If you want to boil an egg, you can heat the water on a stove and put the egg in the hot water. Or you can take the egg to a hot spring and put the egg in the hot spring.
Not everybody has a hot spring like we once did but there are lots of them around. Or you can drill for hot water like we and all our neighbors do for cold water.
Some people think drilling is bad. Maybe they have bad experiences with dentists.
It is the same if you want to generate electricity. You can burn some fuel, preferably fossil fuels in the good ol' U.S. of A., to heat the boiler. Or you can skip the boiler and use hot water provided by Mother Earth. It doesn't have to be boiling BTW.
Where can you get this hot water from Mother Earth?
You can get it from a magic pond in Vermont where ice never forms, you can get it from an oil well in Florida, you can get it from lots of places where we don't bother looking because it isn't cool.
Some folks think that you can only get geothermal power from the Pacific "Ring of Fire." Americans aren't too good on geography.
Here is the Ring of Fire:
Vermont isn't in that Ring of Fire. Neither is Florida. Take my word for it. Iceland isn't in that Ring of Fire either. Some people say Iceland is unique. It is unique only in the way all places are unique. Kenya isn't in that Ring of Fire. Kenya is developing geothermal power aggressively. A son of a Kenyan, who will soon be president of the U.S., hasn't thought much on it because Americans don't know geothermal and many prefer dirty fossil fuels anyway.
Back to Vermont:
Meddie Perry, a senior hydrogeologist with VHB-Pioneer, has been working with the village of Bellows Falls since this summer to explore the potential of tapping into what he says is a source of geothermal energy that is beneath the bedrock of the village.
Perry's firm was paid $5,000 to find the best spots for potential wells and determine whether it makes sense to invest more money in the plan.

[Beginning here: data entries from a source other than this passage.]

-- ==== Sys2Proof/WellFormed.lean ====
section
/-!
DEFINITION. Which instructions an encoding can express: the operand ranges of R103 to R106, R111, R113
and R114.
-/
namespace Sys2Proof

/-- A literal whose length field has `k` extra bytes holds 1 to 256^k bytes (R103, R111). -/
def literalFits (k : Nat) (b : List Byte) : Bool :=
  decide (1 ≤ b.length ∧ b.length ≤ 256 ^ k)

/-- A payload length fits the 24-bit field (R113). -/
def chunkLenFits (len : Nat) : Bool := decide (len < 2 ^ 24)

/-- The operands of an instruction are in the ranges its encoding can express. -/
def Instr.wellFormed : Instr → Bool
  | .lit b => decide (1 ≤ b.length ∧ b.length ≤ 60)
  | .litX1 b => literalFits 1 b
  | .litX2 b => literalFits 2 b
  | .litX3 b => literalFits 3 b
  | .litX4 b => literalFits 4 b
  | .copy1 offset len => decide (offset ≤ 2047 ∧ 4 ≤ len ∧ len ≤ 11)
  | .copy2 offset len => decide (offset ≤ 65535 ∧ 1 ≤ len ∧ len ≤ 64)
  | .copy4 offset len => decide (offset ≤ 4294967295 ∧ 1 ≤ len ∧ len ≤ 64)
  | .chunkCompressed len => chunkLenFits len
  | .chunkUncompressed len => chunkLenFits len
  | .chunkReserved ty len => decide (0x02 ≤ ty.toNat ∧ ty.toNat ≤ 0x7F) && chunkLenFits len
  | .chunkSkip ty len => decide (0x80 ≤ ty.toNat ∧ ty.toNat ≤ 0xFD) && chunkLenFits len
  | .chunkPad len => chunkLenFits len
  | .chunkIdent len => chunkLenFits len
  | .varintEncode _ | .varintDecode _ | .maxCompressLen _ | .compress _ | .decompress _
  | .fwWrite _ | .fwFlush | .fwClose | .frRead _ | .readReg _ | .writeReg _ _
  | .resetWriter | .resetReader | .reset => true

/-- The instruction is a tag element (R102). -/
def Instr.isElement : Instr → Bool
  | .lit _ | .litX1 _ | .litX2 _ | .litX3 _ | .litX4 _
  | .copy1 _ _ | .copy2 _ _ | .copy4 _ _ => true
  | .chunkCompressed _ | .chunkUncompressed _ | .chunkReserved _ _ | .chunkSkip _ _
  | .chunkPad _ | .chunkIdent _
  | .varintEncode _ | .varintDecode _ | .maxCompressLen _ | .compress _ | .decompress _
  | .fwWrite _ | .fwFlush | .fwClose | .frRead _ | .readReg _ | .writeReg _ _
  | .resetWriter | .resetReader | .reset => false

/-- The instruction is a frame chunk (R114). -/
def Instr.isChunk : Instr → Bool
  | .chunkCompressed _ | .chunkUncompressed _ | .chunkReserved _ _ | .chunkSkip _ _
  | .chunkPad _ | .chunkIdent _ => true
  | .lit _ | .litX1 _ | .litX2 _ | .litX3 _ | .litX4 _
  | .copy1 _ _ | .copy2 _ _ | .copy4 _ _
  | .varintEncode _ | .varintDecode _ | .maxCompressLen _ | .compress _ | .decompress _
  | .fwWrite _ | .fwFlush | .fwClose | .frRead _ | .readReg _ | .writeReg _ _
  | .resetWriter | .resetReader | .reset => false

end Sys2Proof
end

Perry told the trustees Tuesday that while he could not guarantee that there is enough geothermal power to run a municipal utility, he said he was certain that there was enough there to heat and cool individual buildings.
"There is an awful lot of heat energy," Perry said. "I am confident a heat source is there."
Kinda figures that though there are a new breed of physicists around here who proclaim heat isn't energy anyway. Be fascinating to learn about this new physics.
There are still mountains in West Virginia and Kentucky that haven't been topped, fish and streams that haven't yet been killed, coal that hasn't been all dug up yet, a planet that hasn't been killed. Why gamble when you can be certain?